United States District Court, S.D. Illinois

June 17, 2014

WILLIAM C. MAZUREK, # R-44679, Plaintiff,


MICHAEL J. REAGAN, District Judge.

Plaintiff, who is currently incarcerated at Pinckneyville Correctional Center ("Pinckneyville"), brings this pro se civil rights action pursuant to 42 U.S.C. ยง 1983, based on events that occurred while he was confined at Shawnee Correctional Center ("Shawnee"). He is serving a 15-year sentence for criminal sexual assault. Plaintiff claims that Defendants were deliberately indifferent to his serious need for dental treatment. In addition, two of the Defendants filed false disciplinary charges against him in retaliation for his pursuit of grievances over his dental care.
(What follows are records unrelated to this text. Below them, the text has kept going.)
/-- Settles O4: reads through `sent_latched_zero`, writes through the laws of `absentWrite` and `badAcc`. -/
theorem absentPages : Obligations.AbsentPages := by
  refine ⟨fun off s h ha => ?_, fun off w s h ha hs => ?_, fun off w s h ha hs => ?_, fun u off s hu hr h ha => ?_,
    fun u off w s hu h hr hoff hs => ?_, fun u off w s hu hm hr hoff hs => ?_⟩
  · obtain ⟨hout, heq, hkept, hheld, hlatch⟩ := State.sent_latched_zero (s := s) rfl rfl
    exact ⟨_, exec_pairLowRead_bar0_absent off s h ha _ rfl, hout, heq, hkept, hheld, hlatch⟩
  · have hkey : off.toNat / 65536 * 65536 + off.toNat % 65536 = off.toNat := by omega
    have hwr : s.hostWrite 0 .bar0 off.toNat w = .next (s.absentWrite 0 0 off.toNat) := by
      rw [s.hostWrite_bar0 _ w ha hs, s.write0_absent 0 _ _ w h, hkey]
    obtain ⟨h1, h2, h3, h4⟩ := exec_hostWrites (u := 0) hwr
    refine ⟨_, h1, h2, h3, h4, s.f_absentWrite_count .., ?_, s.fb_absentWrite_irq .., onlyRegsOut_absentWrite ..⟩
    have hoff := off.isLt
    rw [State.rd_absentWrite_addr]
    apply BitVec.eq_of_toNat_eq
    simp [b2n]
    omega
  · have hpage : off.toNat / 65536 ≠ 0 := fun h0 => by
      rw [h0, s.present_of_alwaysOn 0 rfl] at h
      cases h
    have hwr := s.hostWrite_bar0_load off.toNat w ha hs (by simp only [DEV.LOADCTL]; omega)
      (by simp only [DEV.RSTCTL]; omega)
    obtain ⟨h1, h2, h3, h4⟩ := exec_hostWrites (u := 0) hwr
    exact ⟨_, h1, h2, h3, h4, s.f_badAcc, (onlyRegs_badAcc s).2 _ (by decide), onlyRegs_badAcc s⟩
  · obtain ⟨hlo, hhi⟩ := hr
    have hread := s.read2_absent u off.toNat hlo hhi ha h
    obtain ⟨hout, heq, hkept, hheld, hlatch⟩ := State.sent_latched_zero (s := s) hread rfl
    exact ⟨_, exec_pairLowRead_bar2 u off s (by omega) hu ha _ rfl, hout, heq, hkept, hheld, hlatch⟩
  · have hwr : s.hostWrite u .bar2 off.toNat w = .next (s.absentWrite 1 u off.toNat) := by
      rw [s.hostWrite_bar2 u _ w hoff.2 hu hoff.1 hs, s.write2_absent u _ w hr h]
    obtain ⟨h1, h2, h3, h4⟩ := exec_hostWrites hwr
    obtain ⟨haddr, hbar, huser⟩ := s.f_absentWrite_bar2 u off
    exact ⟨_, h1, h2, h3, h4, s.f_absentWrite_count .., haddr, hbar, huser, s.fb_absentWrite_irq ..,
      onlyRegsOut_absentWrite ..⟩
  · have hwr : s.hostWrite u .bar2 off.toNat w = .next s := by
      rw [s.hostWrite_bar2 u _ w hoff.2 hu hoff.1 hs, s.write2_noRow u _ w hr hm]
    obtain ⟨h1, h2, h3, h4⟩ := exec_hostWrites hwr
    refine ⟨h1, h2, h3, h4, fun hlo => ⟨s.emit (.readData u 0), ?_, rfl, rfl⟩⟩
    exact exec_pairLowRead_bar2 u off s hoff.2 hu hoff.1 (0, s) (s.read2_noRow u off.toNat hlo hr)

/-! ## Registers that are one 32-bit RW field -/

theorem State.setF_all (s : State) (k v : Nat) : s.setF k 31 0 v = s.wr k (BitVec.ofNat 32 v) := by
  rw [State.setF, ins_all]

/-- A write of a register that is one RW field without a limit stores the word. -/
theorem State.regPut_word {r : Row} {reset : Nat} (hr : r.fields = [⟨31, 0, .rw, reset, .any⟩]) (s : State)
    (who key : Nat) (w : Word) : s.regPut who key r w = s.wr key w := by
  simp [State.regPut, hr, State.fieldPut, Field.limit, State.setF_all, fld_all]

/-- Such a register has nothing that a BUSY page drops (R46). -/
theorem Row.acts_word {r : Row} {reset : Nat} (hr : r.fields = [⟨31, 0, .rw, reset, .any⟩]) (w : Word) :
    r.acts w = false := by
  simp [Row.acts, hr]

/-! ## Interrupt requests (R36, R328) -/

theorem onlyRegsOut_irqEdge (s : State) (p : Nat) (b : Bool) (ks : List Nat) : onlyRegsOut s (s.irqEdge p b) ks :=
  ⟨s.irqEdge_eq p b |>.trans (by rw [State.irqEdge_regs]; rfl), fun _ _ => State.rd_irqEdge ..⟩

/-- After a change of a page's cause or mask that keeps its vector: what the edge of its request sends. -/
theorem State.irqEdge_sends (s t : State) (p : Nat) (hv : t.irqVec p = s.irqVec p) (ho : t.out = s.out)
    (hp : t.pci = s.pci) :
    (t.irqEdge p (s.irqReq p)).out = s.out ++ edgeOut s (t.irqEdge p (s.irqReq p)) p ∧
      (t.irqEdge p (s.irqReq p)).pci.vecPend = edgePend s (t.irqEdge p (s.irqReq p)) p := by
  have hreq : (t.irqEdge p (s.irqReq p)).irqReq p = t.irqReq p := State.irqReq_of_regs (by simp) p
  unfold edgeOut edgePend
  rw [hreq]
  unfold State.irqEdge
  split
  · exact ⟨by simp [State.sendMsix, State.message, State.msixOn, State.msixMasked, hv, ho, hp],
      by simp [State.sendMsix, State.pendAfter, State.msixOn, State.msixMasked, hv, hp]⟩
  · exact ⟨by simp [ho], by rw [hp]⟩

/-! ## Malformed accesses (R31) -/

theorem onlyRegsOut_malformed (s : State) : onlyRegsOut s s.malformed [DEV.BADACC, HDR.IRQSTAT pgDEV] :=
  onlyRegsOut_trans (onlyRegsOut_mono (onlyRegs_badAcc s).out (by simp))
    (onlyRegsOut_mono (onlyRegsOut_irq _ _ _) (by simp))

theorem State.f_malformed_count (s : State) :
    s.malformed.f DEV.BADACC 31 0 = min (s.f DEV.BADACC 31 0 + 1) 4294967295 := by
  have hirq : s.malformed.rd DEV.BADACC = s.badAcc.rd DEV.BADACC := (onlyRegsOut_irq _ _ _).2 _ (by decide)
  rw [State.f_of_rd hirq, State.f_badAcc]

theorem State.malformed_sends (s : State) :
    s.malformed.out = s.out ++ edgeOut s s.malformed pgDEV ∧ s.malformed.pci.vecPend = edgePend s s.malformed pgDEV := by
  have hreq : s.badAcc.irqReq pgDEV = s.irqReq pgDEV := by
    unfold State.irqReq
    rw [(onlyRegs_badAcc s).2 _ (by decide), (onlyRegs_badAcc s).2 _ (by decide)]
  have hvec : (s.badAcc.setB (HDR.IRQSTAT pgDEV) 1).irqVec pgDEV = s.irqVec pgDEV := by
    unfold State.irqVec State.setB State.badAcc State.bump State.addF
    rw [State.f_setF_ne _ _ _ _ _ _ _ _ (by decide), State.f_setF_ne _ _ _ _ _ _ _ _ (by decide)]
  unfold State.malformed State.irq
  rw [hreq]
  exact s.irqEdge_sends _ pgDEV hvec rfl rfl

/-! ## Writes of BAR0 registers -/

theorem State.hostWrite_at (s : State) (p o : Nat) (w : Word) (hp : p < 256) (ho : o < 65536) (ha : o % 4 = 0)
    (hs : s.dev.state ≠ .load) :
    s.hostWrite 0 .bar0 (BitVec.ofNat 24 (p * 65536 + o)).toNat w = .next (s.write0 0 p o w) := by
  have hoff : (BitVec.ofNat 24 (p * 65536 + o)).toNat = p * 65536 + o := by
    rw [BitVec.toNat_ofNat, Nat.mod_eq_of_lt (by omega)]
  rw [hoff, s.hostWrite_bar0 _ w (by omega) hs]
  congr 2 <;> omega

/-- A write of a register outside pairs, with nothing that a BUSY page drops, reaches its fields. -/
theorem State.write0_plain (s : State) (who p o : Nat) (w : Word) (r : Row) (h : s.present p = true)
    (hr : pageRow p o = some r) (hpair : r.pair = false) (hctl : o ≠ 16)
    (hprev : isLow (if 4 ≤ o then pageRow p (o - 4) else none) = false) (hacts : r.acts w = false) :
    s.write0 who p o w = s.put who p o r w := by
  simp only [State.write0, h, hr, hctl, hpair, State.busyGate, hacts, Bool.and_false, Bool.not_true, Bool.false_eq_true,
    if_false]
  split
  · next rl hrl =>
    have hlow : rl.pair = false := by rw [hrl] at hprev; exact hprev
    simp [hlow]
  · rfl

def rowIrqMask : Row := ⟨"IRQMASK", 0x44, 1, 0x1, 1, 0x1, false, none, [⟨31, 0, .rw, 0xFFFFFFFF, .any⟩]⟩

theorem State.write0_irqmask (s : State) (who p : Nat) (w : Word) (h : s.present p = true) :
    s.write0 who p 68 w = (s.wr (HDR.IRQMASK p) w).irqEdge p (s.irqReq p) := by
  rw [s.write0_plain who p 68 w rowIrqMask h rfl rfl (by decide) rfl (Row.acts_word rfl w)]
  simp only [State.put, State.regPut_word (r := rowIrqMask) rfl]
  rfl

/-! ## Pairs (R7) -/

theorem State.write0_pair_low (s : State) (who p o : Nat) (w : Word) (r : Row) (h : s.present p = true)
    (hr : pageRow p o = some r) (hp : r.pair = true) : s.write0 who p o w = s.holdLow who (p * 65536 + o) w := by
  have hctl : o ≠ 16 := by
    rintro rfl
    cases hr
    cases hp
  simp [State.write0, h, hr, hp, hctl]

/-- What holding a low word leaves: the word, the latch, the count of a word it replaces, and the frame. -/
theorem State.holdLow_leaves (s : State) (who key : Nat) (w : Word) :
    ((s.holdLow who key w).path who).held = some (key, w) ∧
      ((s.holdLow who key w).path who).latch = (s.path who).latch ∧ mapKept s.acc (s.holdLow who key w).acc [who] ∧
      (s.holdLow who key w).f DEV.BADACC 31 0 =
        (if (s.path who).held.isSome then min (s.f DEV.BADACC 31 0 + 1) 4294967295 else s.f DEV.BADACC 31 0) ∧
      s.holdLow who key w = { s with regs := (s.holdLow who key w).regs, acc := (s.holdLow who key w).acc } ∧
      regsKept s (s.holdLow who key w) [DEV.BADACC] := by
  have hpath (t : State) (a : Access) : (t.setPath who a).path who = a := (t.path_setPath ..).trans (if_pos rfl)
  cases hheld : (s.path who).held.isSome with
  | false =>
    have hhold : s.holdLow who key w = s.setPath who { s.path who with held := some (key, w) } := by
      simp [State.holdLow, hheld]
    rw [hhold, hpath]
    exact ⟨rfl, rfl, mapKept_setPath _ _ _, rfl, rfl, fun _ _ => rfl⟩
  | true =>
    have hhold : s.holdLow who key w = s.badAcc.setPath who { s.path who with held := some (key, w) } := by
      simp [State.holdLow, hheld]
    rw [hhold, hpath]
    exact ⟨rfl, rfl, mapKept_setPath s _ _, s.f_badAcc, rfl, (onlyRegs_badAcc s).2⟩

theorem State.takeHeld_of_held (s : State) (who key : Nat) (w : Word) (h : (s.path who).held = some (key, w)) :
    s.takeHeld who key = (some w, s.setPath who { s.path who with held := none }) := by
  simp [State.takeHeld, h]

/-- A write of a pair's high word commits it with the low word that its path holds. -/
theorem State.write0_pair_high (s : State) (who p o : Nat) (lo hi : Word) (rl rh : Row) (h : s.present p = true)
    (hrh : pageRow p (o + 4) = some rh) (hrl : pageRow p o = some rl) (hh : rh.pair = false) (hl : rl.pair = true)
    (hctl : o + 4 ≠ 16) (hheld : (s.path who).held = some (p * 65536 + o, lo)) :
    s.write0 who p (o + 4) hi =
      (s.setPath who { s.path who with held := none }).commitPair who p o rl rh (some lo) hi := by
  simp [State.write0, h, hrh, hrl, hh, hl, hctl, s.takeHeld_of_held who _ lo hheld]

/-! ## A timer's target (R85, R90) -/

def rowTgtLo : Row := ⟨"TGT_LO", 0x200, 16, 0x20, 1, 0x1, true, none, [⟨31, 0, .rw, 0, .any⟩]⟩
def rowTgtHi : Row := ⟨"TGT_HI", 0x204, 16, 0x20, 1, 0x1, false, none, [⟨31, 0, .rw, 0, .any⟩]⟩

theorem pageRow_tgtLo : ∀ n : Fin 16, pageRow pgTIM (0x200 + 32 * n) = some rowTgtLo := by decide

theorem pageRow_tgtHi : ∀ n : Fin 16, pageRow pgTIM (0x200 + 32 * n + 4) = some rowTgtHi := by decide

/-- Both words of the target are taken while the timer is not enabled. -/
theorem State.commitPair_target (s : State) (who : Nat) (n : Fin 16) (lo hi : Word)
    (hen : s.fb (TIM.TMRCTL n) 0 = false) :
    s.commitPair who pgTIM (0x200 + 32 * n) rowTgtLo rowTgtHi (some lo) hi =
      (s.wr (TIM.TGT_LO n) lo).wr (TIM.TGT_HI n) hi := by
  have hix : (0x200 + 32 * n.val - 0x200) / 32 = n.val := by omega
  have hrow : inRow (pgTIM * 65536 + (0x200 + 32 * n.val)) (TIM.TGT_LO 0) 32 16 = true := by
    have := n.isLt
    simp only [inRow, pgTIM, TIM.TGT_LO, Bool.and_eq_true, decide_eq_true_eq, beq_iff_eq]
    omega
  have hlo : s.regKey pgTIM (0x200 + 32 * n.val) rowTgtLo = TIM.TGT_LO n := by
    simp only [State.regKey, rowTgtLo, pgTIM, TIM.TGT_LO]
    omega
  have hhi : s.regKey pgTIM (0x200 + 32 * n.val + 4) rowTgtHi = TIM.TGT_HI n := by
    simp only [State.regKey, rowTgtHi, pgTIM, TIM.TGT_HI]
    omega
  simp only [State.commitPair, hrow, hix, hen, hlo, hhi, Row.acts_word (r := rowTgtHi) rfl,
    Row.acts_word (r := rowTgtLo) rfl, State.regPut_word (r := rowTgtHi) rfl, State.regPut_word (r := rowTgtLo) rfl,
    Bool.or_false, Bool.and_false, Bool.true_or, Bool.false_eq_true, if_true, if_false]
More specifically, Plaintiff states that he has suffered from painful dental problems affecting several of his teeth since September 2012 or before (Doc. 1, p. 11).[1] Defendant Waldvogel, a former Shawnee dentist, approved Plaintiff to receive tooth restoration treatment on August 24, 2012 (Doc. 1, pp. 12, 26). The approval letter noted that he was likely to have a long wait, both due to equipment breakdowns and because about 20 other inmates were ahead of him on the list, some for nearly two years.
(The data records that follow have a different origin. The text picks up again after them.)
-- ==== Sys2Proof/Machine/Core.lean ====
section
/-! DEFINITION. The machine as the host's interface takes it. -/

def Sys2Proof.core : Host.Core :=
  { State := Sys2Proof.Machine.State
    Fault := Sys2Proof.Machine.Fault
    Refusal := Sys2Proof.Machine.Refusal
    step := Sys2Proof.Machine.step
    reset := Sys2Proof.Machine.State.reset }
end

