/-- The state of a replica whose mark's route changes from `a` to `b`, `created` being the entry that the change
created, if it created one (R14). -/
def routedState (a b : Route) (created : Option Nat) (x : ReplicaState) : ReplicaState :=
  if a = b then x
  else if created.map Route.peer = some b then .unknown
  else match a with
    | .peer _ => if x = .unknown then .unknown else .stale
    | _ => x

/-- Routing recomputed after a change of the Roster or the window that stands in `s` (R14, R15, R88): the routes are
R15's, each replica of a mark whose route changed has its state by R14, the events of the watched ones follow in
increasing mark order, and then every claim entry whose mark no longer routes to its owner ends. -/
def State.routed (s u : State) (created : Option Nat) : Prop :=
  ∃ v : State, v = { s with routes := v.routes, marks := v.marks } ∧ v.routesOk ∧ v.marks.length = s.marks.length ∧
    (∀ m < 256, v.mark m = match s.mark m with
      | .replica r => .replica { r with state := routedState (s.route m) (v.route m) created r.state }
      | e => e) ∧
    s.followed v u fun c => decide (v.route c.mark ≠ .peer c.owner)

/-- The consequences of a new epoch of the peer `n` (R14, R46, R85, R88): every replica routed to it is UNKNOWN, with
the events of the watched ones, and every claim entry of that owner ends. -/
def State.reportsEpoch (s u : State) (n : Nat) : Prop :=
  ∃ v : State, v = { s with marks := v.marks } ∧ v.marks.length = s.marks.length ∧
    (∀ m, v.mark m = match s.mark m with
      | .replica r => .replica { r with state := if s.route m = .peer n then .unknown else r.state }
      | e => e) ∧
    s.followed v u fun c => c.owner == n

/-- The ASK to a peer whose entry a HAIL created or gave a new epoch, in PLAY and REST where its window holds a watched
mark: offered to the transmit queue unless one to it is there, and lost with OVERRUN at a full one (R91, R119). -/
def State.asks (u z : State) (n : Nat) (h : HailContent) : Prop :=
  ((u.session.onBoard = true ∧ ∃ m < 256, u.isWatched m = true ∧ h.first ≤ m ∧ m < h.first + announcedSize h) →
    .ask n ∉ u.transmit →
    (u.transmit.length < 8 → z = { u with transmit := u.transmit ++ [.ask n] }) ∧
    (8 ≤ u.transmit.length → z = { u with health := { u.health with overrun := true } })) ∧
  (.ask n ∈ u.transmit ∨ u.session.onBoard = false ∨
      (∀ m < 256, u.isWatched m = true → m < h.first ∨ h.first + announcedSize h ≤ m) → z = u)

/-- A GRANT of a claim for a mark of the window is outstanding, and its source still holds it (R18, R118). -/
def State.grantIsOut (s : State) : Bool :=
  match s.outstanding with
  | some o => match o.source with
    | .answer a => a.isClaimGrant && s.inWindow a.mark && o.live
    | _ => false
  | none => false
On March 6, 2013, Plaintiff filed a grievance because his dental problems had not yet been addressed. On March 22, 2013, Defendant Waldvogel put a temporary filling in tooth #31, which had a "huge hole, " and told Plaintiff he would be called back in two weeks for a permanent filling (Doc. 1, p. 12). However, he never called Plaintiff in for this dental work, despite Plaintiff's complaints that the temporary filling had fallen out and he was in pain. Plaintiff continued to suffer extreme pain and an infection from that tooth, as well as four other teeth: #32, #14, #3, and #2.

Plaintiff was next seen by Defendant Dace, who replaced Defendant Waldvogel as the Shawnee dentist (Doc. 1, p. 13). Plaintiff suffers from Hepatitis C, and although he had been approved to receive HCV treatment for that condition, he could not start treatment until his dental infection was resolved (Doc. 1, pp. 13, 36). On September 14, 2013, Defendant Dace told Plaintiff that tooth #31 (the infected tooth from which the temporary filling had come out) could only be saved with a root canal, a procedure that could not be performed at the prison.

Defendant Dace started him on a two-week course of antibiotics. Plaintiff consented to have the tooth extracted, but at the same time filed an emergency grievance to Defendant Warden Martin seeking a referral for a root canal. Defendant Dace then made a request/referral to Defendant Wexford Health Sources, Inc. ("Wexford" - the company which is under contract to provide dental care to prisoners), to have Plaintiff approved for a root canal outside the prison (Doc. 1, pp. 14, 39-42). Defendant Martin approved this referral request. However, Defendant O'Brian (Utilization Management Physician for Wexford) and Defendant Wexford denied the request, leaving Plaintiff with extraction of the tooth as his only option (Doc. 1, p. 43). In November 2013, Defendant Dace pulled tooth #31, but refused to address Plaintiff's complaints about the four other teeth.

Defendant Lynn (Shawnee Health Care Administrator) reviewed Plaintiff's grievances regarding his dental care, and is responsible for the health care equipment used in caring for inmates (which Defendant Waldvogel stated had broken down, causing delays in treatment) (Doc. 1, p. 16).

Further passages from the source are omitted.